2

I have to match local src's and make them load via the web. Example:

src="/js/my.js">

Becomes:

src="http://cdn.example.com/js/my.js">

This is what I have now:

if (!preg_match("#<script(.+?) src=\"http#i",$page)){ 
$page = preg_replace("#<script(.+?) src=\"#is", "<script$1 src=\"$workingUrl", $page); 
}

It works fine when it encounters something like this:

<script type='text/javascript' src='/wp-includes/js/jquery/jquery.js?ver=1.8.3'></script>

It fails when it encounters something like this:

<script language="JavaScript">
window.moveTo(0,0);
window.resizeTo(screen.width,screen.height);
</script>

If the script tag doesn't contain a src it will then find the src of the first image tag and switch out its URL.

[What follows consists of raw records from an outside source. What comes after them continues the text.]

/-- One die has cleared its part of a removed chain. -/
def State.clearPart (s : State) (w : CfgWrite) : State :=
  match (s.yardAt w.die).clears.find? fun x => x.cid == w.cid && x.num == w.num && x.chain == w.chain && x.left.isSome with
  | none => s
  | some x =>
    if 1 < x.left.getD 0 then
      s.modYard w.die fun y => { y with clears := y.clears.map fun z => if z = x then { x with left := x.left.map (· - 1) } else z }
    else s.clearDone w.die x

/-- The writes that clear the entries of a removed chain, by yardmaster (R53, R57). -/
def clearParts (die : Nat) (x : Clear) : List (Nat × List CfgWrite) :=
  let ys := (x.links.map fun p => yardOf p.1).foldl (fun l y => if l.contains y || decide (5 ≤ y) then l else l ++ [y]) []
  ys.map fun y => (y, markLast 4 ((x.links.filter fun p => yardOf p.1 == y).map fun p =>
    { link := p.1, slot := p.2, entry := idleEntry p.1 p.2, die := die, cid := x.cid, chain := x.chain, num := x.num : CfgWrite }))

/-- The clearing of a removed chain's entries begins: the own part goes into configuration flits, those of other dies are asked of
their yardmasters (R52, R53). -/
def State.startClear (s : State) (die : Nat) (x : Clear) : State :=
  let parts := clearParts die x
  if parts.isEmpty then s.clearDone die x
  else
    let s := s.modYard die fun y =>
      { y with clears := y.clears.map fun z => if z = x then { x with left := some parts.length } else z }
    parts.foldl (fun s p => s.askWrites die p.1 p.2) s

/-- One slot-table write takes effect. -/
def State.applyWrite (s : State) (w : CfgWrite) : State :=
  let s := (s.setEntry w.link w.slot w.entry).noteIdle w.link
  match w.kind with
  | 0 => s
  | 2 => s.sourceCleared w
  | 4 => s.clearPart w
  | _ => s.partDone w

/-- Links at half width begin to wake (R69). -/
def State.wakeLinks (s : State) (path : List Nat) : State :=
  path.foldl (fun s k =>
    if (s.linkAt k).half && (s.linkAt k).waking.isNone then
      { s with links := s.links.modify k {} fun l => { l with waking := some s.wt } }
    else s) s

/-- The writes of one flit, at most n, and those that are left; a write on a link that is still at half width waits for its wake
(R56, R69). -/
def State.flitWrites (s : State) : Nat → List CfgWrite → List CfgWrite × List CfgWrite
  | 0, l => ([], l)
  | _, [] => ([], [])
  | n + 1, w :: rest =>
    if (s.linkAt w.link).half && bit w.entry 31 then ([], w :: rest)
    else
      let r := State.flitWrites s n rest
      (w :: r.1, r.2)

/-- CONFIGURATION_FLIT (R52): once in a revolution a yardmaster sends a flit of up to four writes; where the first of them has to
cross a link at half width, it wakes that link (R69). -/
def execConfigurationFlit (yard : BitVec 3) (s : State) : Host.Outcome State Fault Refusal :=
  let y := s.yardAt yard.toNat
  let r := s.flitWrites 4 y.cfg
  .next (if y.flitRev = s.rev + 1 ∨ !y.flying.isEmpty then s
    else if r.1.isEmpty then s.wakeLinks (y.cfg.head?.map (·.link)).toList
    else s.setYard yard.toNat { y with cfg := r.2, flying := r.1, flitRev := s.rev + 1 })

/-- At the start of a revolution the writes of the flits of the one before take effect (R52). -/
def State.landFlits (s : State) : State :=
  s.yards.keys.foldl (fun s y =>
    (s.yardAt y).flying.foldl State.applyWrite (s.modYard y fun x => { x with flying := [] })) s
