-- ==== Sys2Proof/Certificates/Slice0/Obligations.lean ====
section
/-!
DEFINITION. Sys2Proof/Certificates/Slice0/Obligations.lean: the statements for the provers.
-/

open Sys2Proof Sys2Proof.Machine

/-! ## Scalar instructions -/

/-- R247: the results of the register forms, for every operand form; SEL is never guarded.
R247: CLZ, POPC and MOV. The leading zeros are the bits above the highest one. -/
def Obligations.IntegerResults : Prop :=
  (∀ (s : State) (g q : BitVec 3) (c b a : BitVec 5) (x y : Word), Operands s [b, c] (some a) [x, y] → s.readP g = true →
    exec (.add g c b a) s = .next (s.result [b, c] a (BitVec.ofInt 64 (x.toInt + y.toInt)) 4) ∧
    exec (.sub g c b a) s = .next (s.result [b, c] a (BitVec.ofInt 64 (x.toInt - y.toInt)) 4) ∧
    exec (.mul g c b a) s = .next (s.result [b, c] a (BitVec.ofInt 64 (x.toInt * y.toInt)) 4) ∧
    exec (.mulh g c b a) s = .next (s.result [b, c] a (BitVec.ofInt 64 (x.toInt * y.toInt / 2 ^ 64)) 4) ∧
    exec (.mulhU g c b a) s = .next (s.result [b, c] a (BitVec.ofNat 64 (x.toNat * y.toNat / 2 ^ 64)) 4) ∧
    exec (.and g c b a) s = .next (s.result [b, c] a (x &&& y) 4) ∧
    exec (.or g c b a) s = .next (s.result [b, c] a (x ||| y) 4) ∧
    exec (.xor g c b a) s = .next (s.result [b, c] a (x ^^^ y) 4) ∧
    exec (.shl g c b a) s = .next (s.result [b, c] a (BitVec.ofNat 64 (x.toNat * 2 ^ (y.toNat % 64))) 4) ∧
    exec (.shr g c b a) s = .next (s.result [b, c] a (BitVec.ofNat 64 (x.toNat / 2 ^ (y.toNat % 64))) 4) ∧
    exec (.sra g c b a) s = .next (s.result [b, c] a (BitVec.ofInt 64 (x.toInt / 2 ^ (y.toNat % 64))) 4) ∧
    exec (.min g c b a) s = .next (s.result [b, c] a (BitVec.ofInt 64 (min x.toInt y.toInt)) 4) ∧
    exec (.minU g c b a) s = .next (s.result [b, c] a (BitVec.ofNat 64 (min x.toNat y.toNat)) 4) ∧
    exec (.max g c b a) s = .next (s.result [b, c] a (BitVec.ofInt 64 (max x.toInt y.toInt)) 4) ∧
    exec (.maxU g c b a) s = .next (s.result [b, c] a (BitVec.ofNat 64 (max x.toNat y.toNat)) 4) ∧
    exec (.sel q c b a) s = .next (s.result [b, c] a (if s.readP q then x else y) 4)) ∧
  (∀ (s : State) (g : BitVec 3) (b a : BitVec 5) (x : Word), Operands s [b] (some a) [x] → s.readP g = true →
    exec (.mov g b a) s = .next (s.result [b] a x 4) ∧
    exec (.popc g b a) s = .next (s.result [b] a (BitVec.ofNat 64 ((List.range 64).filter fun i => x.getLsbD i).length) 4) ∧
    ∃ n ≤ 64, (∀ i < n, x.getLsbD (63 - i) = false) ∧ (n < 64 → x.getLsbD (63 - n) = true) ∧
      exec (.clz g b a) s = .next (s.result [b] a (BitVec.ofNat 64 n) 4))

/-- R248: division never traps: a zero divisor gives the quotient 0 and the remainder sb, and every other case the quotient
rounded toward zero, modulo 2^64, and its remainder. -/
def Obligations.DivideResults : Prop :=
  ∀ (s : State) (g : BitVec 3) (c b a : BitVec 5) (x y : Word), Operands s [b, c] (some a) [x, y] → s.readP g = true →
    ∃ q r u v : Word,
      exec (.div g c b a) s = .next (s.result [b, c] a q 4) ∧ exec (.rem g c b a) s = .next (s.result [b, c] a r 4) ∧
      exec (.divU g c b a) s = .next (s.result [b, c] a u 4) ∧ exec (.remU g c b a) s = .next (s.result [b, c] a v 4) ∧
      x = q * y + r ∧ x = u * y + v ∧
      (y = 0 → q = 0 ∧ u = 0 ∧ r = x ∧ v = x) ∧
      (y ≠ 0 → q = BitVec.ofInt 64 (x.toInt.tdiv y.toInt) ∧ u.toNat = x.toNat / y.toNat)
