/-- A posted reduction at port group 0, in a region of two contributors, of BF16 or of FP32, whose line is page 1's first of ASID 1 and
whose slots begin page 2. -/
def home (op : BitVec 4) (form : BitVec 2) (contrib va : Word) (bf : Bool) : State :=
  let s := (inPad 31 (one {})).modPg 0 0 fun g => { g with
    posted := [{ va := va, form := form, op := op, contrib := contrib, opnd := 0x3F80, launch := { asid := 1, ten := 3 } }]
    tlb := [{ page := 1, asid := 1, pa := 0x1000, rd := true, w := true }, { page := 2, asid := 1, pa := 0x2000, rd := true, w := true }] }
  s.modDie 0 fun d => { d with regions :=
    [(3, [word (2 ^ 63 + (if bf then 2 ^ 61 else 0) + 2 ^ 48 + 0x1000), 0x2000, word (1 * 2 ^ 21 + 1)])] }

/-- That state without the reduction, as its application goes on from it. -/
def homeNext (op : BitVec 4) (form : BitVec 2) (contrib va : Word) (bf : Bool) : State :=
  (home op form contrib va bf).modPg 0 0 fun y => { y with posted := [] }

theorem witness_ReductionsAtHome :
    (∀ q ∈ [(1, 1, 0, 0x1000), (1, 1, 1, 0x103E), (1, 1, 2, 0x1000), (0, 1, 0, 0x1000), (1, 2, 0, 0x1000), (1, 1, 0, 0x1040)],
      let s := home q.1 q.2.1 q.2.2.1 q.2.2.2 true
      ((s.pgAt 0 0).posted.map fun p => (p.peer, s.postedReady 0 0 p, addrFault p.va p.size, bit p.va 47)) = [(false, true, none, false)] ∧
        (match (homeNext q.1 q.2.1 q.2.2.1 q.2.2.2 true).pieces 0 .ports 1 3 (lineParts 2 q.2.2.2.toNat 2) with
          | (.ok ps, v) => !ps.any (·.vault) && (v.badPiece? 0 ps).isNone
          | _ => false) = true) ∧
    ((home 1 1 0 0x1000 true).dieAt 0).regionAt 1 0x1040 = none ∧
    (((home 1 1 0 0x1000 true).dieAt 0).regionAt 1 0x1000).map (fun r => (regionBf r, regionC r, regionSlots r, regionSpan r, regionEsize r)) =
      some (true, 2, 0x2000, 128, 2) ∧
    (match (homeNext 1 1 1 0x103E true).foldPieces 0 1 (0x2000 + 128 + 31 * 4) 4 with
      | (.ok _, _) => true
      | _ => false) = true ∧
    (match (homeNext 1 2 0 0x1000 true).pieces 0 .ports 1 3 (lineParts 2 0x1000 2) with
      | (.ok ps, v) => (match v.foldFor 0 1 3 0 ps with
        | (.ok z, _) => (z.badPiece? 0 ps).isNone
        | _ => false)
      | _ => false) = true := by
  and_intros <;> decide +kernel

theorem witness_Folds :
    let s := home 1 1 0 0x1000 true
    let r := ((s.dieAt 0).regions.find? 3).getD []
    regionAsid r = 1 ∧ regionBase r + 0 = 0x1000 ∧
    (match s.foldPieces 0 1 0x1000 64 with
      | (.ok [p], v) => p.n == 64 && p.at 0 % 64 == 0 && (match v.slotPieces 0 r 0 (regionC r) with
        | (.ok slots, u) => slots.all (fun q => q.length == 4 / regionEsize r && q.all fun y => y.n == 64 && y.at 0 % 64 == 0) &&
            decide (((p :: slots.flatten).map (·.at 0)).Nodup) && slots.length == 2 && Memory.wf u.mem
        | _ => false)
      | _ => false) = true := by
  and_intros <;> decide +kernel

/-- The gang with an instruction in its decoded window; and a context of which one stream's trap, or the other's, waits with an event. -/
def inWindow : State := gang.modMyStr fun x => { x with window := [(0, (0x1000, 5))] }
def tripped (main rep fp : Bool) : State :=
  withMe (fetched 0x40) fun c => { c with
    wait := if main then .answered (.mem 0 0) else .idle, waitRep := if rep then .answered (.mem 0 0) else .idle, pendFp := fp }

I need to know how to get it to terminate the match on the script tag only and/or how to perform the replacement better.

V_RocKs
  • 134
  • 1
  • 13
  • possible duplicate of [How to parse and process HTML/XML with PHP?](http://stackoverflow.com/questions/3577641/how-to-parse-and-process-html-xml-with-php) – Quentin Jan 10 '13 at 11:56
  • 1
    Any reason why you don't use `SimpleXML` or `DOMDocument`? – Passerby Jan 10 '13 at 11:57
  • @Passerby Heard of non-valid HTML? – Bogdan Burym Jan 10 '13 at 12:15
  • @BogdanBurim DOMDocument::loadHTML was created to attempt to make sense of non-wellformed HTML documents. – MatsLindh Jan 10 '13 at 13:03
  • @Passerby DOMDocument::loadHTML may fail. Well written regex - will never. – Bogdan Burym Jan 10 '13 at 13:47
  • 1
    @BogdanBurim "Well written" is a no-fail phrase. And speaking of malformed, ` – Passerby Jan 11 '13 at 03:22

2 Answers2

2

Barring the usage of DOMDocument::loadHTML and using the DOM instead, dropping the use of . and only accepting everything up to the first > as a fallback will probably work better (although not perfect, as there might in theoretical cases be other attributes to <script> that contain a >).

Using:

#<script([^>]+?) src=\"#is

as your pattern instead makes the pattern stop matching when it encounters the first > after <script.

MatsLindh
  • 49,529
  • 4
  • 53
  • 84
2

Definitely use a DOM parser. Xpath with DOMDocument will cleanly, reliably replace the script tags that:

  1. Have a src attribute and
  2. The src attribute does not start with http.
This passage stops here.